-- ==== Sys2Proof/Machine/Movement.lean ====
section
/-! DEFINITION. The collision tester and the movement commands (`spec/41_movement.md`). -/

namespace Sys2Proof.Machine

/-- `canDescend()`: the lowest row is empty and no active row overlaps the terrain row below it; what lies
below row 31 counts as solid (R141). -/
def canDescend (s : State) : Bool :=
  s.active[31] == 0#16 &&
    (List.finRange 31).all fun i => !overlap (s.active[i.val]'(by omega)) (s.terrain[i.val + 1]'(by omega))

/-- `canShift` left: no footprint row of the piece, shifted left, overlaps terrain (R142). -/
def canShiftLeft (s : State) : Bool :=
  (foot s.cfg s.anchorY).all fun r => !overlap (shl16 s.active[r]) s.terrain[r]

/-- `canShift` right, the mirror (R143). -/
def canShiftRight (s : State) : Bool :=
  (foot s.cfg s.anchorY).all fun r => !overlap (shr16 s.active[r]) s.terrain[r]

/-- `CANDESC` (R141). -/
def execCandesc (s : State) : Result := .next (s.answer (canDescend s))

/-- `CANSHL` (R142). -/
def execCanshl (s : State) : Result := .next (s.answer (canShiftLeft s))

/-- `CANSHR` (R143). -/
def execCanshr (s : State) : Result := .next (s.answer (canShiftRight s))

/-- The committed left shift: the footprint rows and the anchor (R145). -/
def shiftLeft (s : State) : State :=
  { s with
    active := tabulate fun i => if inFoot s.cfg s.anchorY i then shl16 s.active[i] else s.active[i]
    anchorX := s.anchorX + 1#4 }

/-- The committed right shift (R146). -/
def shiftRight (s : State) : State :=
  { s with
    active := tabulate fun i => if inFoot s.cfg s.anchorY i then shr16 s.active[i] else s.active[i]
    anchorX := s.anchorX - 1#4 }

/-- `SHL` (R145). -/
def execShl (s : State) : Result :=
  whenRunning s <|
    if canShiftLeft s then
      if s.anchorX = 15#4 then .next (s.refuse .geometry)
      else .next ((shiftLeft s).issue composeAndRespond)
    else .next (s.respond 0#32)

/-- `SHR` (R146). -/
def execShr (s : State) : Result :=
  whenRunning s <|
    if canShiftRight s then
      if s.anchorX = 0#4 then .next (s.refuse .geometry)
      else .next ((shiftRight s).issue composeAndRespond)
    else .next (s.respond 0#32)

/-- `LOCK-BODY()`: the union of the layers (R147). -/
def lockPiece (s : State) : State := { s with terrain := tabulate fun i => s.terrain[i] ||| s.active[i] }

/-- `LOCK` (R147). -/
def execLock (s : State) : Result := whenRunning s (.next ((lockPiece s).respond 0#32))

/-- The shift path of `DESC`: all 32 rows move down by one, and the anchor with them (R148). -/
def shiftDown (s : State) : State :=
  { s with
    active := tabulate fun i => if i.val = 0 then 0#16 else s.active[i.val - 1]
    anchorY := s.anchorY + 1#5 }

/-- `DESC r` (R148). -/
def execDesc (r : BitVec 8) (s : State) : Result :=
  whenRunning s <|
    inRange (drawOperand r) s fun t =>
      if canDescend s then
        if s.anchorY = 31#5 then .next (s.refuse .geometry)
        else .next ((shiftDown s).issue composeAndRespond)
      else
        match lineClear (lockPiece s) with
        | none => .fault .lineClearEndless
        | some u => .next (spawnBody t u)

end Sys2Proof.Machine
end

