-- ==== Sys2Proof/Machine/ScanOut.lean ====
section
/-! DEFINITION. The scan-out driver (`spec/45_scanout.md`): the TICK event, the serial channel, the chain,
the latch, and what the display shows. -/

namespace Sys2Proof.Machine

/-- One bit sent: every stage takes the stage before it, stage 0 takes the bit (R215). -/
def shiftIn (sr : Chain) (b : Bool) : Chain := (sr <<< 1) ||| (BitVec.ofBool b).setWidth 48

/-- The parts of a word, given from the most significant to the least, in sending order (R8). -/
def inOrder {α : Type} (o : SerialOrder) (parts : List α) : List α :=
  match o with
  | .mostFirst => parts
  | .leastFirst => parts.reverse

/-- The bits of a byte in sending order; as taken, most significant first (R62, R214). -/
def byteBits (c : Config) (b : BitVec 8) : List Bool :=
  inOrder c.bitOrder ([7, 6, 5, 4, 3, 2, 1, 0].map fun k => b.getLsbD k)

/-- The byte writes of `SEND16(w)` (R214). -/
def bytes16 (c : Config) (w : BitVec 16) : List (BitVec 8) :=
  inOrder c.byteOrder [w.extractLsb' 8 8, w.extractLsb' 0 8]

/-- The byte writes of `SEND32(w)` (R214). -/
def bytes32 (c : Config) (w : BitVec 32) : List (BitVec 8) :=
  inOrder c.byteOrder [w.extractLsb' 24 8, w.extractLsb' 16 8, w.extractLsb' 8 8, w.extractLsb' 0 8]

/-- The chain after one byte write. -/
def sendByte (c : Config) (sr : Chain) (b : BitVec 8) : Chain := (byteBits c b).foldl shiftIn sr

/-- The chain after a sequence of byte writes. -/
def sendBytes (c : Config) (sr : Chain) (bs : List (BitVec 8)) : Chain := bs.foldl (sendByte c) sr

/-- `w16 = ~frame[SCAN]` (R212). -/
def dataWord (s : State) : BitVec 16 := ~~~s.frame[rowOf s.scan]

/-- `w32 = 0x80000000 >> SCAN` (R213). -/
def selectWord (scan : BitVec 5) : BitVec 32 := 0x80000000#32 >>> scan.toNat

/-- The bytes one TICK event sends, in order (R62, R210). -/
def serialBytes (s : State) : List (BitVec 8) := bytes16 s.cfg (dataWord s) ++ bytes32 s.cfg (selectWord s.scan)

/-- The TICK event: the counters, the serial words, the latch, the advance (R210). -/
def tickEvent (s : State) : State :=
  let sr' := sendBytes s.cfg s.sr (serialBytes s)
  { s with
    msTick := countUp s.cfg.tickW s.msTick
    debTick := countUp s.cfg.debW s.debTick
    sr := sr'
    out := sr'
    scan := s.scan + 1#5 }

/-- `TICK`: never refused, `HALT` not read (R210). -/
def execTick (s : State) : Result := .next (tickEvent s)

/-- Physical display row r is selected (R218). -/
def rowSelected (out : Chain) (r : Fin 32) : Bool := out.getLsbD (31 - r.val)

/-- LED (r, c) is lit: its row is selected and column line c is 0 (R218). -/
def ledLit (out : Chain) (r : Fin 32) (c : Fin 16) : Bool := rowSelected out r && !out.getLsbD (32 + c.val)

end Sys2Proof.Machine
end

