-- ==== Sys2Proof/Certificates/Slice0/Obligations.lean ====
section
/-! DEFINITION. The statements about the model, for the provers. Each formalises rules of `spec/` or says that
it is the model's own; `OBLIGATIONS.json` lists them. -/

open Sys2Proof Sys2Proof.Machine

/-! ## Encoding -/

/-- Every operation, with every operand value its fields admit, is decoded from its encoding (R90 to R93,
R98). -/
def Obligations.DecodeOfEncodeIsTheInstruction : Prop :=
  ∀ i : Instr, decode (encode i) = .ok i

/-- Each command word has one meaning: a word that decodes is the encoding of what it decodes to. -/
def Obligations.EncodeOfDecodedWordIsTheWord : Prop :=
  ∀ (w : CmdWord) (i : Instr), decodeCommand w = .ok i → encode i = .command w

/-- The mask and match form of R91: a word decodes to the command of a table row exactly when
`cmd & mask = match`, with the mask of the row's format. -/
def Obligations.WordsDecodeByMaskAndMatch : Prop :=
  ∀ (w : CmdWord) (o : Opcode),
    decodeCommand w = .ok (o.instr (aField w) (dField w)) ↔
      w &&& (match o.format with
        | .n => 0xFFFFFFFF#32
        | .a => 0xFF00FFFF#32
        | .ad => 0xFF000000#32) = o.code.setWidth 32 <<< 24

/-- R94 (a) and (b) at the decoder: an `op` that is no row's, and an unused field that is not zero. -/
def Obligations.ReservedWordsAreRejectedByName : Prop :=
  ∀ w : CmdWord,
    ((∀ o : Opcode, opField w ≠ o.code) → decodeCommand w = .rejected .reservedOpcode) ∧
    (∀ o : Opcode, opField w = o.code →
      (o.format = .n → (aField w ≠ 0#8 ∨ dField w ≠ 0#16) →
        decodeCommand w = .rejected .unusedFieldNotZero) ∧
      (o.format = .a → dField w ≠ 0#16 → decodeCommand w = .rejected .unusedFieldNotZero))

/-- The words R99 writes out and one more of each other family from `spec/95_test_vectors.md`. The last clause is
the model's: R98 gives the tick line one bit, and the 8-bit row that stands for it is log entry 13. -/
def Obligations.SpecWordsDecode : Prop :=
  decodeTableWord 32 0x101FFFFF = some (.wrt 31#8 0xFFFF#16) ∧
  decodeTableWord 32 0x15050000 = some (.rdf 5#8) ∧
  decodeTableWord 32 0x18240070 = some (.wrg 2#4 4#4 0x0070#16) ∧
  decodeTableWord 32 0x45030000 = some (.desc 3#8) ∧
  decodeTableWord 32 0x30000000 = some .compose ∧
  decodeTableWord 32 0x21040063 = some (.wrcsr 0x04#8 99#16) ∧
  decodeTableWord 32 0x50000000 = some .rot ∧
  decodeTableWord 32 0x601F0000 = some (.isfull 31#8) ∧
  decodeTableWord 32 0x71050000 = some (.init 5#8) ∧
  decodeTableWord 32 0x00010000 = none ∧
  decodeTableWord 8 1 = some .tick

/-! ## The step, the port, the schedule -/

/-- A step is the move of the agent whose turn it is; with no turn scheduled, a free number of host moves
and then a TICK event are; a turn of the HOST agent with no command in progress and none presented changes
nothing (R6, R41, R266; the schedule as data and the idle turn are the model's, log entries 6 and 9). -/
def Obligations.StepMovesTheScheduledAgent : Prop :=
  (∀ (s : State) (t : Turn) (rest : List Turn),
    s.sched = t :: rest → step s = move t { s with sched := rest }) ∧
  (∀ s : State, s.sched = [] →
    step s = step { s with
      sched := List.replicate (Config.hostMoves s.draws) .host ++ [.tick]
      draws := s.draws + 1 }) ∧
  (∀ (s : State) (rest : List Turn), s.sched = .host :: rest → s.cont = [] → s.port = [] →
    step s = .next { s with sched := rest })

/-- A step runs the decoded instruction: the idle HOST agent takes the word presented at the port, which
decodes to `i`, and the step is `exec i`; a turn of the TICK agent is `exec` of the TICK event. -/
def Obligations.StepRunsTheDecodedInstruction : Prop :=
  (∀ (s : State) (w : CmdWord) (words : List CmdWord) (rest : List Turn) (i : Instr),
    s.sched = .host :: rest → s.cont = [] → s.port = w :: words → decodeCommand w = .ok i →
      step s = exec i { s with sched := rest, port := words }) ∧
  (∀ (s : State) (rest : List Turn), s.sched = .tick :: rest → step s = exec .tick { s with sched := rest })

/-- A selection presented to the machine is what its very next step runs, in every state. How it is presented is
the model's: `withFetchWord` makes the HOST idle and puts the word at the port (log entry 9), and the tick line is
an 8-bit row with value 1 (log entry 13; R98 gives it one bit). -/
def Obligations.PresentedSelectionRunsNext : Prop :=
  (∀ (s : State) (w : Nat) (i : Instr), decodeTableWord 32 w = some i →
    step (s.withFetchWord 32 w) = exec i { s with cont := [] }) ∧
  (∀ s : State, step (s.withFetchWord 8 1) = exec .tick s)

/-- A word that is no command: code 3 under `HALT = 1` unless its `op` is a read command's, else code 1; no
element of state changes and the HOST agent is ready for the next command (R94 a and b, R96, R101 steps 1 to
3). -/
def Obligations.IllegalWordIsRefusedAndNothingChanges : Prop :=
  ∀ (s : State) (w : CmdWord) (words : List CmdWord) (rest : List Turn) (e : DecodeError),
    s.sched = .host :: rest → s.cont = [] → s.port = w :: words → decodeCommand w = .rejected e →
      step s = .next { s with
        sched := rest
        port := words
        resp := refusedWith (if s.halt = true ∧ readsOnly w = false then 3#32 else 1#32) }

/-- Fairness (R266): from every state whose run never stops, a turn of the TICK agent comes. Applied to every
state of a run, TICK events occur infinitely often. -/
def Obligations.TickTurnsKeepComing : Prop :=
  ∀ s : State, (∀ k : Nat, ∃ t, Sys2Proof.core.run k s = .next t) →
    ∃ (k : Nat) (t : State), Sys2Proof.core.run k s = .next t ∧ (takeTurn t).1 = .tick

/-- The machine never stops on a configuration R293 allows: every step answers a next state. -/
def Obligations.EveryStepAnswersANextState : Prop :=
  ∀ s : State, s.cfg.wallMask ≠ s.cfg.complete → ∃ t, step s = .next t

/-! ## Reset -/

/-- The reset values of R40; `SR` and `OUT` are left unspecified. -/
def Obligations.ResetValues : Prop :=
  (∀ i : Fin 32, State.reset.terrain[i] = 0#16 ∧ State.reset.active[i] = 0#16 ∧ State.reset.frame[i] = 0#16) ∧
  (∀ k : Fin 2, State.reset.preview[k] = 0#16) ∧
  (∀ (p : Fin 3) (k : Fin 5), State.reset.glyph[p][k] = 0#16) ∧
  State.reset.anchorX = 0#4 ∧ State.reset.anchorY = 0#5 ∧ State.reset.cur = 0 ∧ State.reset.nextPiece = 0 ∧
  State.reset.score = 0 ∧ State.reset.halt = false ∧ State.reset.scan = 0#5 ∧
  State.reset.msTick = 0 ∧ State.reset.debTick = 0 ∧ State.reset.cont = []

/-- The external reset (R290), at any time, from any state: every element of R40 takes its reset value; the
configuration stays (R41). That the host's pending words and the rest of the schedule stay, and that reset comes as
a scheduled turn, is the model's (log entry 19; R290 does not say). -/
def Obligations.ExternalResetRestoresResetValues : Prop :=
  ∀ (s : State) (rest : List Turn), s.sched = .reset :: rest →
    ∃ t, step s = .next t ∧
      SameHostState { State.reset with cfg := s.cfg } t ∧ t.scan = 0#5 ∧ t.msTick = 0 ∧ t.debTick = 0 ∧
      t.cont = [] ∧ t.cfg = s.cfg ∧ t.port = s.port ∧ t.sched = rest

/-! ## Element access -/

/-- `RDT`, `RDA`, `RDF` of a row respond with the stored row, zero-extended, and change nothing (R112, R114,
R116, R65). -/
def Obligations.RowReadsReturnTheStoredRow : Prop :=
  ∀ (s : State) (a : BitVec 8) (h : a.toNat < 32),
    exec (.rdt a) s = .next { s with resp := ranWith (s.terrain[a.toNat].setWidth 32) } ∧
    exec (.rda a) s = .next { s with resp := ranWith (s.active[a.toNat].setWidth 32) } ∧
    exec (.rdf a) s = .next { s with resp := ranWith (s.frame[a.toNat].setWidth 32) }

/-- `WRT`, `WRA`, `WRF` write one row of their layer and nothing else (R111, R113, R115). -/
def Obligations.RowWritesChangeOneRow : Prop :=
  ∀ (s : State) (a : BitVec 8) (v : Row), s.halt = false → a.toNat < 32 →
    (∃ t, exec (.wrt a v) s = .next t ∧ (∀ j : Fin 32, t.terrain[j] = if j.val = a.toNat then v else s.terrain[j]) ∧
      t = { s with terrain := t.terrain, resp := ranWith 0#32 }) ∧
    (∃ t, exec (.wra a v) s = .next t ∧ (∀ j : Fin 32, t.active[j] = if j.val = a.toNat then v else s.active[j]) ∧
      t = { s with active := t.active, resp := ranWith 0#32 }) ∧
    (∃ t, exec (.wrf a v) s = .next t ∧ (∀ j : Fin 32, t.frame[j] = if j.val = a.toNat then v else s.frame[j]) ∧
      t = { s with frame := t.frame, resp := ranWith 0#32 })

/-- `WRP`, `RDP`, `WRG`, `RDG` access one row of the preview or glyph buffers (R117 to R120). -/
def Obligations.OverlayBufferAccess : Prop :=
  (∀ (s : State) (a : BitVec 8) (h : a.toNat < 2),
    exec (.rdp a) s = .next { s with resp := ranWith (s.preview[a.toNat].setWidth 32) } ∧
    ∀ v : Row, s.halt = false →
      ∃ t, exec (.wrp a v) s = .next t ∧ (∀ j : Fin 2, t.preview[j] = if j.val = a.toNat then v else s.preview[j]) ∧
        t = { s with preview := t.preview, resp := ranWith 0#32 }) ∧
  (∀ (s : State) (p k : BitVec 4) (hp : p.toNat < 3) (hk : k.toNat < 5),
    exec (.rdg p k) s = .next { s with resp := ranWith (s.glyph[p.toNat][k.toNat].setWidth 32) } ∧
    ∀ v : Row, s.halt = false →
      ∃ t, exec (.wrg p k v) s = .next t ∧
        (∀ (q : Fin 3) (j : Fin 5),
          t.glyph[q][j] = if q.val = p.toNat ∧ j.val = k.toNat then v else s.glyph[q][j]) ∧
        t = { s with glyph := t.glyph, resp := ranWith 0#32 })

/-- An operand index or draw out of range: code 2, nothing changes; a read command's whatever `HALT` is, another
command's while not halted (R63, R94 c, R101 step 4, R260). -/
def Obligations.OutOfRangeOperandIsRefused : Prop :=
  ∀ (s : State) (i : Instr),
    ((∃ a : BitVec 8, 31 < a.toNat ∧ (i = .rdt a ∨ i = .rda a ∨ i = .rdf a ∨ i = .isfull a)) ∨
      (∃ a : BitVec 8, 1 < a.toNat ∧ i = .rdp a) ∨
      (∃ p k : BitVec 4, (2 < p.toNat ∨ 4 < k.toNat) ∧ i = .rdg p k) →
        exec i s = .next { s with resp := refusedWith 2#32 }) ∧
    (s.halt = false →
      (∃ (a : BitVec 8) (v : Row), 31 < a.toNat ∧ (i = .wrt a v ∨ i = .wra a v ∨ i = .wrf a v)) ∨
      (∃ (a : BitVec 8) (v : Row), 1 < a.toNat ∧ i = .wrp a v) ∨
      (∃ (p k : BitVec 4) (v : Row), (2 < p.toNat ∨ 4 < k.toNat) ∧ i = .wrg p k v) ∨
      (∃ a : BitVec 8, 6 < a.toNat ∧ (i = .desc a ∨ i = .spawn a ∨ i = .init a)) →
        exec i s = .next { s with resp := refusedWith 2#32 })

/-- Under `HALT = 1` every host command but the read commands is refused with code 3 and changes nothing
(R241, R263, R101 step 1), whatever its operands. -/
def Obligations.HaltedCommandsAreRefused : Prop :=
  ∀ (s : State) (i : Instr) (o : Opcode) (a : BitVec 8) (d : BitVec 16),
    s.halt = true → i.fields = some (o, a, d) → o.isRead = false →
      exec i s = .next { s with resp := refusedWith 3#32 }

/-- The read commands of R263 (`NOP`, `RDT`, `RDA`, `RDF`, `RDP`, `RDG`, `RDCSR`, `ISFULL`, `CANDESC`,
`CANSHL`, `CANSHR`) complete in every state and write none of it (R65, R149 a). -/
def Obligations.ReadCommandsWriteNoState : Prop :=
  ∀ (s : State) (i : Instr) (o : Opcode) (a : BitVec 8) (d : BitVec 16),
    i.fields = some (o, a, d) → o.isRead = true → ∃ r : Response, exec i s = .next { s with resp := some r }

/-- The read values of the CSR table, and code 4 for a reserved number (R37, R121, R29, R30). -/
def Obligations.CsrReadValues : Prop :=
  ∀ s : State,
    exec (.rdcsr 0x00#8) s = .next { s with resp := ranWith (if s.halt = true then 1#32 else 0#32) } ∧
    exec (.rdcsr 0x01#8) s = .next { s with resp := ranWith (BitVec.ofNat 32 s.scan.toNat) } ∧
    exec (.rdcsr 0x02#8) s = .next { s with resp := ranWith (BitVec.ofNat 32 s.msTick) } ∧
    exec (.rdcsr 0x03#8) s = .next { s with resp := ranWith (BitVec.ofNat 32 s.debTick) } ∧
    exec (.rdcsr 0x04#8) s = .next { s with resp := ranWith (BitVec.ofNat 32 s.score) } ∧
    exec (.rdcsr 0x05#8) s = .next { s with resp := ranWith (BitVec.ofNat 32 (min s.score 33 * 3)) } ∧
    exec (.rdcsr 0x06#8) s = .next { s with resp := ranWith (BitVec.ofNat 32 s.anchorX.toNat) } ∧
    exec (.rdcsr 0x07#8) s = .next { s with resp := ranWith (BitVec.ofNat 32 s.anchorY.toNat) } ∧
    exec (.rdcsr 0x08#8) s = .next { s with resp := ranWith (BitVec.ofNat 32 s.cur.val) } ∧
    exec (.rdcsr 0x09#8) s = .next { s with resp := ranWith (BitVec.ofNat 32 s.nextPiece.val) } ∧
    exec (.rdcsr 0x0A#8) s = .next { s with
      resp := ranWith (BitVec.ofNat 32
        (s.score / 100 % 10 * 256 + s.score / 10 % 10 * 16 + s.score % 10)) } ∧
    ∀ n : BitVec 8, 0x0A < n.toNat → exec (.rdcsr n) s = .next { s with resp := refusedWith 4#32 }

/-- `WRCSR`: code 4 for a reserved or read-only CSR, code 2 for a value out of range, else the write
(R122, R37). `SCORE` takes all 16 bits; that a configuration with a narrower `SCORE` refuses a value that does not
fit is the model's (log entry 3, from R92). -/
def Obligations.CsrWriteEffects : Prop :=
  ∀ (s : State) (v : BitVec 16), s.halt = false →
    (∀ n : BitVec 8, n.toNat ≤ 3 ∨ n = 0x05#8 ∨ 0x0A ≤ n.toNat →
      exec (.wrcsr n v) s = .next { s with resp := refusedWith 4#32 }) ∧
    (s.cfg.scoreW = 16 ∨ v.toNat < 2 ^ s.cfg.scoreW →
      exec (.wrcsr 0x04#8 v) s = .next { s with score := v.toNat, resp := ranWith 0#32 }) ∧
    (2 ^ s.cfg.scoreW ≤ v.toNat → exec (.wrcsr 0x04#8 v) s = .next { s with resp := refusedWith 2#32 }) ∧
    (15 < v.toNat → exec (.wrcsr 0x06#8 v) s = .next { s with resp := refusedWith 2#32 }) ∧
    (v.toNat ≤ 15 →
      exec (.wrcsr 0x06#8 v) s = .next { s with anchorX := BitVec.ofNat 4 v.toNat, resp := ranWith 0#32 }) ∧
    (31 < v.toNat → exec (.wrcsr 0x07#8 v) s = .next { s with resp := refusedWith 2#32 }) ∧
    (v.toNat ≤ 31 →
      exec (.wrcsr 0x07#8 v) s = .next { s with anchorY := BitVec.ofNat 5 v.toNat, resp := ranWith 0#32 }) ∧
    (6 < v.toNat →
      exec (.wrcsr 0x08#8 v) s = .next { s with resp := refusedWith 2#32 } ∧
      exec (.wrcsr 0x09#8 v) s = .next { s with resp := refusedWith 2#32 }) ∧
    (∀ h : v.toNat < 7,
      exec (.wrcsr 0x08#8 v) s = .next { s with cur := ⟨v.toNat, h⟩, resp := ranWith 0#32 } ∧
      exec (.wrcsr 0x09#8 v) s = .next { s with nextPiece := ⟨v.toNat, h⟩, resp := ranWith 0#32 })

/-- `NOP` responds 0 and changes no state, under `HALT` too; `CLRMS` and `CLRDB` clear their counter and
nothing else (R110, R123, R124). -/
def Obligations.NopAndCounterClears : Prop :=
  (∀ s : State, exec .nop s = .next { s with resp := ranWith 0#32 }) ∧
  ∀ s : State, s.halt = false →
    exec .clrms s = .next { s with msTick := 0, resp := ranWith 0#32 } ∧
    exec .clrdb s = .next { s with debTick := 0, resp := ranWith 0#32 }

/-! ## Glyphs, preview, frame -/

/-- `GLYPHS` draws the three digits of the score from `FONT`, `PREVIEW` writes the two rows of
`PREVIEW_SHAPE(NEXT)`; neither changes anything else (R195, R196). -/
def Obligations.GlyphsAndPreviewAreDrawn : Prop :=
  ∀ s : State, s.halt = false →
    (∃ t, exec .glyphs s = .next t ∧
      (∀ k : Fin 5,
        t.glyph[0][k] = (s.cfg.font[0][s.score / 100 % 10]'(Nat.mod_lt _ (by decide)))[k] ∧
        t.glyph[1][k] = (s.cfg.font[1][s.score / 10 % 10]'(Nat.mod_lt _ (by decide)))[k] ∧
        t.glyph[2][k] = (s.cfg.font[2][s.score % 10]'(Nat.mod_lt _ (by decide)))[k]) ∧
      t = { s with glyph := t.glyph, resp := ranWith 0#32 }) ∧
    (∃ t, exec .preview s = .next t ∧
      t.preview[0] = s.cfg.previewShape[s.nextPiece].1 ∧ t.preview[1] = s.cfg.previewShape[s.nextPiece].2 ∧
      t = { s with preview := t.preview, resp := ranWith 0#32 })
----
» EXERCISE OBJECTIVE
Using the material, show each line where the string "inFoot" can be found.

» RESULT
    active := tabulate fun i => if inFoot s.cfg s.anchorY i then shl16 s.active[i] else s.active[i]
    active := tabulate fun i => if inFoot s.cfg s.anchorY i then shr16 s.active[i] else s.active[i]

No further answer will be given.